Going into this year's festival, Mahaffey acknowledges that the community has residual concerns from 2008's event. As with all the communities involved, Mt. Curries chief concerns are around traffic and safety.

"I think HUKA is hanging their hat on getting rid of the traffic issues and their security plan looks really strong."

Karen Ross, president of the Pemberton Chamber of Commerce, is thrilled that the festival is coming back.

"HUKA and Sunstone are putting on an event that will bring $20 million into the region. These are new dollars, dollars coming from outside the area. There will be people coming from across North America and Europe. All of our members are going to experience the trickle down effect of that money."

Ross, who also owns the local Esso, was offered the opportunity to operate an onsite convenience store. However, the demands of such a venture in terms of staff and time proved too great this year, but it's certainly something she'll entertain next year.

"The festival offers a lot of opportunity to our local business community, but I think for a lot of people this is a year of 'wait and see,'" says the Chamber president. "That said, a lot of our local businesses have already benefitted from the festival. Our restaurants and grocery stores have been feeding the advance staff, local suppliers are being used and our accommodations are booked solid. It's great to see another event like this come to town."

Tourism Pemberton President David Mackenzie concurs.

"We're very excited to get behind this event. This is an amazing opportunity to give Pemberton a global audience," says Mackenzie. "Destination recognition is incredibly valuable. This kind of event makes Tourism Pemberton's job a lot easier."

"When you travel, you're generally asked where you're from. After the last festival when I said Pemberton the response was often 'Oh, the festival..."

Mackenzie says Tourism Pemberton hopes to have its updated marketing videos played on the big screens during lulls in the festival programming to create greater awareness of everything the valley has to offer.

But does anyone really know what to expect over the coming days?
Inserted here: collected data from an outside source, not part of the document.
section count
variable (s : State) (g i n : Nat)
@[simp] theorem count_pending : (s.count g i n).pending = s.pending := by unfold count; split <;> rfl
@[simp] theorem count_outbox : (s.count g i n).outbox = s.outbox := by unfold count; split <;> rfl
@[simp] theorem count_freeCount : (s.count g i n).freeCount = s.freeCount := by unfold count; split <;> rfl
@[simp] theorem count_fns : (s.count g i n).fns = s.fns := by unfold count; split <;> rfl
@[simp] theorem count_parts : (s.count g i n).parts = s.parts := by unfold count; split <;> rfl
@[simp] theorem count_cmds : (s.count g i n).cmds = s.cmds := by unfold count; split <;> rfl
@[simp] theorem count_nextCmd : (s.count g i n).nextCmd = s.nextCmd := by unfold count; split <;> rfl
@[simp] theorem count_ended : (s.count g i n).ended = s.ended := by unfold count; split <;> rfl
@[simp] theorem count_turn : (s.count g i n).turn = s.turn := by unfold count; split <;> rfl
@[simp] theorem count_config : (s.count g i n).config = s.config := by unfold count; split <;> rfl
@[simp] theorem count_mem : (s.count g i n).mem = s.mem := by unfold count; split <;> rfl
@[simp] theorem count_regions : (s.count g i n).regions = s.regions := by unfold count; split <;> rfl
@[simp] theorem count_scrubs : (s.count g i n).scrubs = s.scrubs := by unfold count; split <;> rfl
@[simp] theorem count_unmaps : (s.count g i n).unmaps = s.unmaps := by unfold count; split <;> rfl
@[simp] theorem count_refreshing : (s.count g i n).refreshing = s.refreshing := by unfold count; split <;> rfl
@[simp] theorem count_memUsed : (s.count g i n).memUsed = s.memUsed := by unfold count; split <;> rfl
@[simp] theorem count_links : (s.count g i n).links = s.links := by unfold count; split <;> rfl
@[simp] theorem count_cores : (s.count g i n).cores = s.cores := by unfold count; split <;> rfl
@[simp] theorem count_counters : (s.count g i n).counters = s.counters := by unfold count; split <;> rfl
@[simp] theorem count_routes : (s.count g i n).routes = s.routes := by unfold count; split <;> rfl
@[simp] theorem count_runs : (s.count g i n).runs = s.runs := by unfold count; split <;> rfl
@[simp] theorem count_nextRun : (s.count g i n).nextRun = s.nextRun := by unfold count; split <;> rfl
@[simp] theorem count_streams : (s.count g i n).streams = s.streams := by unfold count; split <;> rfl
@[simp] theorem count_channels : (s.count g i n).channels = s.channels := by unfold count; split <;> rfl
@[simp] theorem count_ports : (s.count g i n).ports = s.ports := by unfold count; split <;> rfl
@[simp] theorem count_cascade : (s.count g i n).cascade = s.cascade := by unfold count; split <;> rfl
@[simp] theorem count_leases : (s.count g i n).leases = s.leases := by unfold count; split <;> rfl
@[simp] theorem count_buckets : (s.count g i n).buckets = s.buckets := by unfold count; split <;> rfl
@[simp] theorem count_tagHomes : (s.count g i n).tagHomes = s.tagHomes := by unfold count; split <;> rfl
@[simp] theorem count_security : (s.count g i n).security = s.security := by unfold count; split <;> rfl
@[simp] theorem count_mgt : (s.count g i n).mgt = s.mgt := by unfold count; split <;> rfl
@[simp] theorem count_time : (s.count g i n).time = s.time := by unfold count; split <;> rfl
@[simp] theorem count_power : (s.count g i n).power = s.power := by unfold count; split <;> rfl
@[simp] theorem count_health : (s.count g i n).health = s.health := by unfold count; split <;> rfl
@[simp] theorem count_packing : (s.count g i n).packing = s.packing := by unfold count; split <;> rfl
end count

@[simp] theorem fn_setFn (s : State) (f x) : (s.setFn f x).fn f = x := Tab.getD_put_self ..
@[simp] theorem part_setPart (s : State) (p x) : (s.setPart p x).part p = x := Tab.getD_put_self ..
@[simp] theorem core_setCore (s : State) (c x) : (s.setCore c x).core c = x := Tab.getD_put_self ..
@[simp] theorem port_setPort (s : State) (p x) : (s.setPort p x).port p = x := Tab.getD_put_self ..
@[simp] theorem cmd_setCmd (s : State) (i c) : (s.setCmd i c).cmd i = some c := Tab.find_put_self ..
@[simp] theorem run_setRun (s : State) (r x) : (s.setRun r x).run r = some x := Tab.find_put_self ..
@[simp] theorem route_setRoute (s : State) (r x) : (s.setRoute r x).route r = some x := Tab.find_put_self ..
@[simp] theorem stream_setStream (s : State) (n x) : (s.setStream n x).stream n = some x := Tab.find_put_self ..
@[simp] theorem core_onCore (s : State) (c g) : (s.onCore c g).core c = g (s.core c) := Tab.getD_put_self ..
@[simp] theorem fn_onFn (s : State) (f g) : (s.onFn f g).fn f = g (s.fn f) := Tab.getD_put_self ..
@[simp] theorem part_onPart (s : State) (p g) : (s.onPart p g).part p = g (s.part p) := Tab.getD_put_self ..
@[simp] theorem port_onPort (s : State) (p g) : (s.onPort p g).port p = g (s.port p) := Tab.getD_put_self ..

theorem cmd_onCmd {s : State} {i : Nat} {c : Cmd} (g : Cmd → Cmd) (h : s.cmd i = some c) :
    (s.onCmd i g).cmd i = some (g c) := by
  have h' : Tab.find i s.cmds = some c := h
  simp [onCmd, cmd, Tab.modify, h']

/-- Cores but the one changed stay as they were. -/
theorem core_setCore_ne (s : State) {c d : Nat} (x) (h : d ≠ c) : (s.setCore c x).core d = s.core d :=
  Tab.getD_put_ne _ _ _ h

theorem cmd_congr {s t : State} (h : t.cmds = s.cmds) (i : Nat) : t.cmd i = s.cmd i := by
  unfold cmd
  rw [h]

theorem Open.congr {s t : State} (h : t.cmds = s.cmds) {i : Nat} (ho : s.Open i) : t.Open i := by
  obtain ⟨c, h1, h2⟩ := ho
  exact ⟨c, by rw [cmd_congr h, h1], h2⟩

/-! ### How a command starts and ends -/

@[simp] theorem started_cmd (s : State) (id c) :
    (s.started id c).cmd id = some { c with phase := .running, checked := true } := cmd_setCmd ..

theorem started_open (s : State) (id c) : (s.started id c).Open id := ⟨_, started_cmd .., by simp⟩

/-- A waiting command that may start takes its own effect (R293). -/
theorem begin_eq {s : State} {id code : Nat} {c : Cmd} (h : s.Starts id code c) (f : Cmd → State → State) :
    s.begin id code f = f c (s.started id c) := by
  obtain ⟨h1, h2, h3, h4, h5, h6, h7⟩ := h
  unfold State.begin started
  simp [h1, h2, h3, h4, h5, h6, h7]

/-- The row of an opcode, of a command that may start. -/
theorem opcodeRow_eq {s : State} {id code : Nat} {c : Cmd} (h : s.Starts id code c) (f : Cmd → State → State) :
    opcodeRow id code f s = .next (f c (s.started id c)) := by
  unfold opcodeRow
  rw [begin_eq h]

/-- An open command ended: its record, and nothing of another command's. -/
theorem endRaw_cmds {s : State} {id st d : Nat} {c : Cmd} (h : s.cmd id = some c) (hc : c.phase ≠ .ended) :
    (s.endRaw id st d).cmds = Tab.put id { c with
      phase := .ended, status := st, detail := d % 2 ^ 64, ended := s.ended, doneAt := s.now } s.cmds := by
  unfold endRaw
  simp only [h, hc, if_false]
  split <;> simp

theorem endRaw_ends {s : State} {id st d : Nat} (h : s.Open id) : (s.endRaw id st d).EndsWith id st (d % 2 ^ 64) := by
  obtain ⟨c, h, hc⟩ := h
  refine ⟨{ c with phase := .ended, status := st, detail := d % 2 ^ 64, ended := s.ended, doneAt := s.now },
    ?_, rfl, rfl, rfl⟩
  unfold cmd
  rw [endRaw_cmds h hc]
  exact Tab.find_put_self ..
Nyal Wilcox, CEO of the Turner Foundation and one of the Sunstone Group principals, does.

"I've been to Hangout and Tortuga and they were both great festivals — both the music and the sites."
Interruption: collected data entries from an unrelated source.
/-! ### Buckets -/

/-- A REDUCE_BUCKET whose lists pass: the state after they are read, and what both lists name. -/
def listed (full : Bool) (lost : Nat) : State × Except Status (List Nat × List Nat) :=
  ((reducing full lost (reduces 16384)).started 1 (reduces 16384)).bucketLists 1 (decodeBucketArgs (reduces 16384).params)

theorem listed_ok (full : Bool) (lost : Nat) (h : lost ∈ [0, 2]) : okWith (listed full lost).2 (fun l => l == ([128], [131072])) = true ∧
    Gradual (listed full lost).1 ∧ (listed full lost).1.parts = [(1, { quota 1 with cores := 32 })] ∧
    (listed full lost).1.cores = (reducing full 0 (reduces 0)).cores := by
  have f : ((reducing full lost (reduces 16384)).started 1 (reduces 16384)).Frame _ (listed full lost).1 := State.bucketLists_frame ..
  refine ⟨?_, ⟨(f.only.mem (by decide)).trans (by simp only [State.started, State.setCmd, reducing]),
    (f.only.regions (by decide)).trans (by simp only [State.started, State.setCmd, reducing]), ?_⟩,
    (f.only.parts (by decide)).trans (by simp only [State.started, State.setCmd, reducing]),
    (f.only.cores (by decide)).trans (by simp only [State.started, State.setCmd, reducing])⟩
  · exact (by decide +kernel : ∀ n ∈ [0, 2], ∀ f, okWith (listed f n).2 (fun l => l == ([128], [131072])) = true) lost h full
  · exact (by decide +kernel : ∀ n ∈ [0, 2], ∀ f, (listed f n).1.links = []) lost h full

/-- The same with lists at other addresses. -/
def reducesFrom (sources : Nat) : Cmd :=
  cmd 0x0503 1 (leBytes 2 9 ++ zeros 2 ++ leBytes 4 16384 ++ leBytes 8 sources ++ leBytes 8 8 ++ zeros 24)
The Sunstone Group, which is acting as the landlord for the festival, has been working to ensure that Pemberton is another one of those great sites. The land developer cum festival partner has poured more than $1 million into remediating the festival grounds. Access roads have been created throughout the area, an extensive irrigation system is in place resulting in an expanse of thick, green grass, and camper parking has improved dramatically with the addition of the Kwetsa7 lands.
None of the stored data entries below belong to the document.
/-! ### Perturbation cleared -/

theorem State.part_clearPerturb (s : State) (p g i q : Nat) : (s.clearPerturb p g i).part q =
    if q = p then { s.part p with perturb := [], perturbUntil := 0 } else s.part q := by
  have hpart : (s.onPart p fun x => { x with perturb := [], perturbUntil := 0 }).part q =
      if q = p then { s.part p with perturb := [], perturbUntil := 0 } else s.part q := by
    split
    · next h => rw [h, State.part_onPart]
    · next h => exact State.part_setPart_ne s _ h
  unfold State.clearPerturb
  extract_lets had t
  split
  · rw [State.part_count, hpart]
  · exact hpart

theorem State.now_clearPerturb (s : State) (p g i : Nat) : (s.clearPerturb p g i).now = s.now :=
  congrArg Chron.ns ((State.clearPerturb_frame s p g i).only.time (by decide))

/-- The perturbation of a partition cleared where its time has come (R461). -/
def State.expirePerturb (s : State) (p : Nat) : State :=
  if !(s.part p).perturb.isEmpty && (s.part p).perturbUntil ≤ s.now then s.clearPerturb p 56 0 else s

theorem State.expirePerturb_frame (s : State) (p : Nat) :
    s.Frame (fields [.parts, .tally, .flashTally]) (s.expirePerturb p) := by
  unfold State.expirePerturb
  split
  · exact State.clearPerturb_frame s p 56 0
  · exact Frame.refl

theorem State.expirePerturbs_frame (s : State) (ps : List Nat) :
    s.Frame (fields [.parts, .tally, .flashTally]) (ps.foldl State.expirePerturb s) :=
  Frame.foldl (fun p t ht => ht.trans (t.expirePerturb_frame p)) Frame.refl

theorem State.now_expirePerturb (s : State) (p : Nat) : (s.expirePerturb p).now = s.now :=
  congrArg Chron.ns ((s.expirePerturb_frame p).only.time (by decide))

theorem State.part_expirePerturb_ne (s : State) {p q : Nat} (h : q ≠ p) : (s.expirePerturb p).part q = s.part q := by
  unfold State.expirePerturb
  split
  · rw [State.part_clearPerturb, if_neg h]
  · rfl

theorem State.part_expirePerturb_self (s : State) (p : Nat) : (s.expirePerturb p).part p =
    if (!(s.part p).perturb.isEmpty && decide ((s.part p).perturbUntil ≤ s.now)) = true then
      { s.part p with perturb := [], perturbUntil := 0 } else s.part p := by
  unfold State.expirePerturb
  split
  · rw [State.part_clearPerturb, if_pos rfl]
  · rfl

theorem State.part_expirePerturbs_of_not_mem {p : Nat} {ps : List Nat} (h : p ∉ ps) (s : State) :
    (ps.foldl State.expirePerturb s).part p = s.part p := by
  induction ps generalizing s with
  | nil => rfl
  | cons q ps ih =>
    obtain ⟨hq, hps⟩ := not_or.mp (mt List.mem_cons.mpr h)
    rw [List.foldl_cons, ih hps, State.part_expirePerturb_ne s hq]

/-- Of a list without repetition each partition's time is tested once. -/
theorem State.part_expirePerturbs {p : Nat} {ps : List Nat} (h : p ∈ ps) (hps : ps.Nodup) (s : State) :
    (ps.foldl State.expirePerturb s).part p = (s.expirePerturb p).part p := by
  induction ps generalizing s with
  | nil => cases h
  | cons q ps ih =>
    obtain ⟨hq, hps⟩ := List.nodup_cons.mp hps
    rw [List.foldl_cons]
    by_cases hpq : p = q
    · subst hpq
      exact State.part_expirePerturbs_of_not_mem hq _
    · rw [ih ((List.mem_cons.mp h).resolve_left hpq) hps, State.part_expirePerturb_self, State.part_expirePerturb_self,
        State.part_expirePerturb_ne s hpq, State.now_expirePerturb]

/-! ### Attestation and confidential partitions -/

section
variable {s : State} {id : Nat} {c : Cmd}

theorem attest_reports (h : s.Starts id 0x0601 c) {th : Bytes} (hkey : s.binding c.part (leAt c.params 40 2) = some th)
    (hout : resultAddr 0x0601 c.params % 64 = 0) :
    exec (.attest id) s = .next (((s.started id c).result id (resultAddr 0x0601 c.params)
      ((s.started id c).attestReport c.part (leAt c.params 40 2) (slice c.params 0 32) th)).complete id 5741) := by
  have hkey' : (s.started id c).binding c.part (leAt c.params 40 2) = some th := hkey
  refine (State.opcodeRow_eq h _).trans (congrArg _ ?_)
  simp only [hkey', hout, ne_eq, not_true_eq_false, if_false]

theorem attest_refused (h : s.Starts id 0x0601 c)
    (hbad : s.binding c.part (leAt c.params 40 2) = none ∨ resultAddr 0x0601 c.params % 64 ≠ 0) :
    exec (.attest id) s = .next ((s.started id c).fail id .badParam) := by
  have hbad' : (s.started id c).binding c.part (leAt c.params 40 2) = none ∨ resultAddr 0x0601 c.params % 64 ≠ 0 := hbad
  refine (State.opcodeRow_eq h _).trans (congrArg _ ?_)
  simp only
  split
  · rfl
  · next th hth => exact if_pos (hbad'.resolve_left (by simp [hth]))

theorem setConfidential_eq (h : s.Starts id 0x0603 c) : exec (.setConfidential id) s = .next
    (if !bitOf (leAt c.params 0 1) 0 then (s.started id c).fail id .badParam
      else if !(s.held c.part).isEmpty || (s.routes.any fun e => e.2.partition == c.part) ||
          (s.streams.any fun e => e.2.partition == c.part) then (s.started id c).fail id .confidentialDenied
      else (((s.started id c).clearPerturb c.part 55 7).onPart c.part fun x => { x with conf := true, keys := [] }).complete id) :=
  State.opcodeRow_eq h _

/-- The state in which a partition has become confidential. -/
def State.madeConfidential (s : State) (id p : Nat) : State :=
  ((s.clearPerturb p 55 7).onPart p fun x => { x with conf := true, keys := [] }).complete id

theorem State.part_madeConfidential (s : State) (id p : Nat) : (s.madeConfidential id p).part p =
    { s.part p with perturb := [], perturbUntil := 0, conf := true, keys := [] } := by
  rw [State.madeConfidential, State.part_complete, State.part_onPart, State.part_clearPerturb, if_pos rfl]

theorem State.part_madeConfidential_ne (s : State) (id : Nat) {p q : Nat} (h : q ≠ p) :
    (s.madeConfidential id p).part q = s.part q := by
  rw [State.madeConfidential, State.part_complete]
  exact (State.part_setPart_ne _ _ h).trans ((State.part_clearPerturb ..).trans (if_neg h))

end

/-! ### Key sessions -/

section
variable {s : State} {id : Nat} {c : Cmd} {msg : KeyMessage}

/-- The message of an OPEN_KEY_SESSION: the bytes its length names. -/
def namedMessage (msg : KeyMessage) (c : Cmd) : KeyMessage := { msg with bytes := slice msg.bytes 0 (leAt c.params 8 4) }

theorem openKeySession_eq (h : s.Starts id 0x0602 c) (hin : leAt c.params 0 8 % 64 = 0)
    (hout : resultAddr 0x0602 c.params % 64 = 0) (hlen : leAt c.params 8 4 ≤ 8192) :
    exec (.openKeySession id msg) s = .next (if leAt c.params 14 2 = 0 then
        (s.started id c).hello id c.part (leAt c.params 12 1) (resultAddr 0x0602 c.params) (namedMessage msg c)
      else (s.started id c).confirm id c.part (leAt c.params 12 1) (leAt c.params 14 2) (resultAddr 0x0602 c.params)
        (namedMessage msg c)) :=
  (State.opcodeRow_eq h _).trans (congrArg _ (if_neg (by simp [hin, hout, Nat.not_lt.mpr hlen])))

end

section
variable {s : State} {id p purpose out : Nat} {m : KeyMessage}

/-- What a first message must be, whoever signed it (R407). -/
structure State.HelloFits (s : State) (p purpose : Nat) (m : KeyMessage) : Prop where
  form : keyMessageOk m.bytes 1 purpose 6613 = true
  purposes : purpose ≤ 2
  room : (s.part p).keys.length < 64
  release : purpose = 2 → (s.part p).conf = true

theorem State.HelloFits.not_refused (h : s.HelloFits p purpose m) : ¬((!keyMessageOk m.bytes 1 purpose 6613) = true ∨
    2 < purpose ∨ 64 ≤ (s.part p).keys.length ∨ (purpose = 2 ∧ (!(s.part p).conf) = true)) := by
  have := h.release
  rintro (hform | hpurpose | hroom | ⟨htwo, hconf⟩)
  · simp [h.form] at hform
  · exact absurd h.purposes (Nat.not_le.mpr hpurpose)
  · exact absurd h.room (Nat.not_lt.mpr hroom)
  · simp [h.release htwo] at hconf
"We've put a lot of money upfront to improve the site from creating additional roads to dust control measure," says Wilcox. "We're not here for one-year, we're here for a multi-year run, it's like any investment, you hope to recover it over time."

Wilcox acknowledges that in the first year of the event there will be mistakes, but he hopes people will be willing to give them a chance so the festival can come back even better next year. His suggestion for locals is to plan ahead, doing tasks such as grocery shopping before the festival, as moving around town will naturally be more difficult with extra visitors.

Wilcox's other piece of advice: "Find the time to come out and enjoy this world-class event that's right on your doorstep."

It's impossible to say whether or not the Pemberton Music Festival will live up to HUKA's CEO's claim that it will be the best festival in Canada this year. Ditto on whether local players' expectation will be met. What is known is that an event that a small community has been clamouring will return, albeit under a new banner with a new style. It will feature bands than span the last four decades. It will also have an open-sided dance tent, a waterslide and Blondie. And that says summer fun... so bring it on! Viva la festivale!